NERSC GPU Hackathon 2021

rhaas80 edited this page Dec 9, 2021 · 22 revisions

For the hackathon we will be using (in order):

  • Perlmutter Phase 1
  • deep bayou
  • Ascent

Steve Brandt and Roland Haas worked a bit to see how to compile on these systems and came up with two methods. One "spack" uses pre-compiled libraries provided by a spack installation that Steve created and he other "ExternalLibraries" uses the tarballs in the ExternalLibraries to compiled code.

These instructions assume that you are familiar with Cactus and Simfactory. You may want to consult Getting Started if you are not.

These instructions are currently work-in-progress, please report any issues that you find via the shared GRHydroX team chat (or a ticket here). Please do not use direct messages to Steve or Roland (they may get lost) for these.

Deeb Bayou

To avoid confusion this is a copy of Getting Started but using the GRHydroX thorn list

Since the source code repo is private you have to work a bit to get it. Simplest is to checkout on on you laptop and then use simfactory/bin/sim sync to copy to deep bayou.

For this to work you will have to have a public / private key set up with GitHub.

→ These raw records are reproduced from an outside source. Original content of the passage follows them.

/-- Settles O25: K·angle and the largest finite value are both whole numbers of units of 2^−149, and the product is
compared there. -/
theorem angleProductIsExactOrInfinite : Obligations.AngleProductIsExactOrInfinite := by
  intro m a he
  obtain ⟨u, hvalue, hprod⟩ := product_of_finite he (ka m)
  rw [← ka_cast, hprod, maxFinite_eq_units, hvalue]
  have hpos : (0 : ℚ) < 2 ^ 149 := by positivity
  have hmax : -maxFiniteUnits ≤ maxFiniteUnits := by decide
  intro p top
  simp only [p, top, ← neg_div, div_lt_div_iff_of_pos_right hpos, div_le_div_iff_of_pos_right hpos, ← Int.cast_neg,
    Int.cast_lt, Int.cast_le, F32.scale]
  refine ⟨fun h => ?_, fun h => ?_, fun ⟨hlo, hhi⟩ => ?_⟩
  · rw [if_pos h]
  · rw [if_neg (by omega), if_pos h]
  · exact ⟨ka m * u, by rw [if_neg (by omega), if_neg (by omega)], rfl⟩

/-- Settles O4: the decoder evaluated at each word. -/
theorem wordsOfTheSpecDecode : Obligations.WordsOfTheSpecDecode := by
  refine ⟨?_, ?_, ?_, ?_, ?_, ?_⟩ <;> decide

end Sys2Proof.Machine

/-! # The configuration commands and the reserved opcodes (42_config.md): proofs

What each accessor answers, and from that the four accessors' effects, their frames and two of their sequences. -/

namespace Sys2Proof.Machine

/-! ## The two GETs -/

theorem exec_getDelay (v : Word) (s : State) : exec (.getDelay v) s = .next (s.answer 0 s.stepDelay) := rfl

theorem exec_getMethod (v : Word) (s : State) :
    exec (.getMethod v) s = .next (s.answer 0 (s.driveMethod.setWidth 32)) := rfl

theorem setWidth_method_toNat (m : Method) : (m.setWidth 32).toNat = m.toNat :=
  BitVec.toNat_setWidth_of_le (by decide)

/-- The only DRIVE_METHOD above 2 is the one that is never held (10_state.md R23). -/
theorem method_toNat_le_two {m : Method} (h : m ≠ 3) : m.toNat ≤ 2 := by
  have hne : m.toNat ≠ 3 := fun e => h (BitVec.eq_of_toNat_eq e)
  omega

/-! ## The statements -/

/-- Settles O26: R150 where ms is positive, and R151 otherwise. -/
theorem setDelaySetsOrRejects : Obligations.SetDelaySetsOrRejects := by
  intro ms s hw
  rcases le_or_gt ms 0 with h | h
  · exact ⟨_, exec_setDelay_of_nonpos h s, fun h' => absurd h' (by omega),
      fun _ => ⟨answer_answers 1 0 s, answer_settings 1 0 s⟩⟩
  · exact ⟨_, exec_setDelay_of_pos h s,
      fun _ => ⟨withSettings_answers s.driveMethod (bits32 ms) 0 0 s, s32_bits32 hw, rfl, rfl, rfl⟩,
      fun h' => absurd h' (by omega)⟩

/-- Settles O28: R153 where m is a method, and R154 otherwise. -/
theorem setMethodSetsOrRejects : Obligations.SetMethodSetsOrRejects := by
  intro m s _
  rcases le_or_gt m 2 with h | h
  · exact ⟨_, exec_setMethod_of_le h s,
      fun _ => ⟨withSettings_answers (BitVec.ofNat 2 m) s.stepDelay 0 0 s, ofNat_method_toNat h, rfl, rfl, rfl⟩,
      fun h' => absurd h' (by omega)⟩
  · exact ⟨_, exec_setMethod_of_gt h s, fun h' => absurd h' (by omega),
      fun _ => ⟨answer_answers 1 0 s, answer_settings 1 0 s⟩⟩

/-- Settles O31: the second SET_METHOD overwrites what the first one stored. -/
theorem lastSetMethodWins : Obligations.LastSetMethodWins :=
  fun _ _ v s ha hb => ⟨_, _, _, exec_setMethod_of_le ha s, exec_setMethod_of_le hb _, exec_getMethod v _, rfl, rfl,
    (setWidth_method_toNat _).trans (ofNat_method_toNat hb)⟩

/-- Settles O32: GET_DELAY reads what SET_DELAY leaves in STEP_DELAY. -/
theorem getDelayReadsTheLastAcceptedDelay : Obligations.GetDelayReadsTheLastAcceptedDelay := by
  intro ms v s hw
  rcases le_or_gt ms 0 with h | h
  · exact ⟨_, _, exec_setDelay_of_nonpos h s, exec_getDelay v _, rfl, rfl, (if_neg h.not_gt).symm⟩
  · exact ⟨_, _, exec_setDelay_of_pos h s, exec_getDelay v _, rfl, rfl, (s32_bits32 hw).trans (if_pos h).symm⟩

/-- Settles O35: each accessor's next state is an `answer` to its command, with the register the command names set. -/
theorem accessorsHaveNoOtherEffect : Obligations.AccessorsHaveNoOtherEffect := by
  refine fun s t ms m v => ⟨fun h => ?_, fun h => ?_, fun h => ?_⟩
  · rcases le_or_gt ms 0 with hms | hms
    · cases (exec_setDelay_of_nonpos hms s).symm.trans h
      rfl
    · cases (exec_setDelay_of_pos hms s).symm.trans h
      rfl
  · rcases le_or_gt m 2 with hm | hm
    · cases (exec_setMethod_of_le hm s).symm.trans h
      rfl
    · cases (exec_setMethod_of_gt hm s).symm.trans h
      rfl
  · rcases h with h | h
    · cases (exec_getDelay v s).symm.trans h
      rfl
    · cases (exec_getMethod v s).symm.trans h
      rfl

First clone the source code repo to get the thornlist:

git clone git@github.com:shankar-1729/GRHydroX

The use this to check out the remainder of the code:

curl -kLO https://raw.githubusercontent.com/gridaphobe/CRL/ET_2021_05/GetComponents
chmod a+x GetComponents

./GetComponents --root Cactus --parallel GRHydroX/thornlists/grhydrox.th

Then, still on you laptop, set up simfactory:

cd Cactus
./simfactory/bin/sim setup-silent

and add a section to simfactory/etc/defs.local.ini to override some settings:

[db1.hpc.lsu.edu]
user = <YOUR-DB1-USER-NAME>

allocation =  hpc_et_test1
sourcebasedir = /ddnA/project/sbrandt/carpetx/@USER@

# Use the GPU
#optionlist = /project/sbrandt/cfgs/spack-cuda.cfg
# Use the CPU only
#optionlist = /project/sbrandt/cfgs/spack.cfg
# Use for hackathon
optionlist = /work/eschnett/Cactus/simfactory/mdb/optionlists/db-gpu.cfg

runscript = /work/eschnett/Cactus/simfactory/mdb/runscripts/db-gpu.run

envsetup = <<EOF
export SPACK_ROOT=/project/sbrandt/spack
source $SPACK_ROOT/share/spack/setup-env.sh
eval `spack --config-scope /home/sbrandt/.spack load --sh mpich`
eval `spack --config-scope /home/sbrandt/.spack load --sh yaml-cpp`
EOF
#ExternalLibrariesCUDA is used only with branch rhaas/cuda, not with master
# enabled-thorns = <<EOF
# ExternalLibraries/CUDA
# ExternalLibraries/RePrimAnd
#EOF

where you should replace only <YOUR-DB1-USER-NAME> by your user name on db1.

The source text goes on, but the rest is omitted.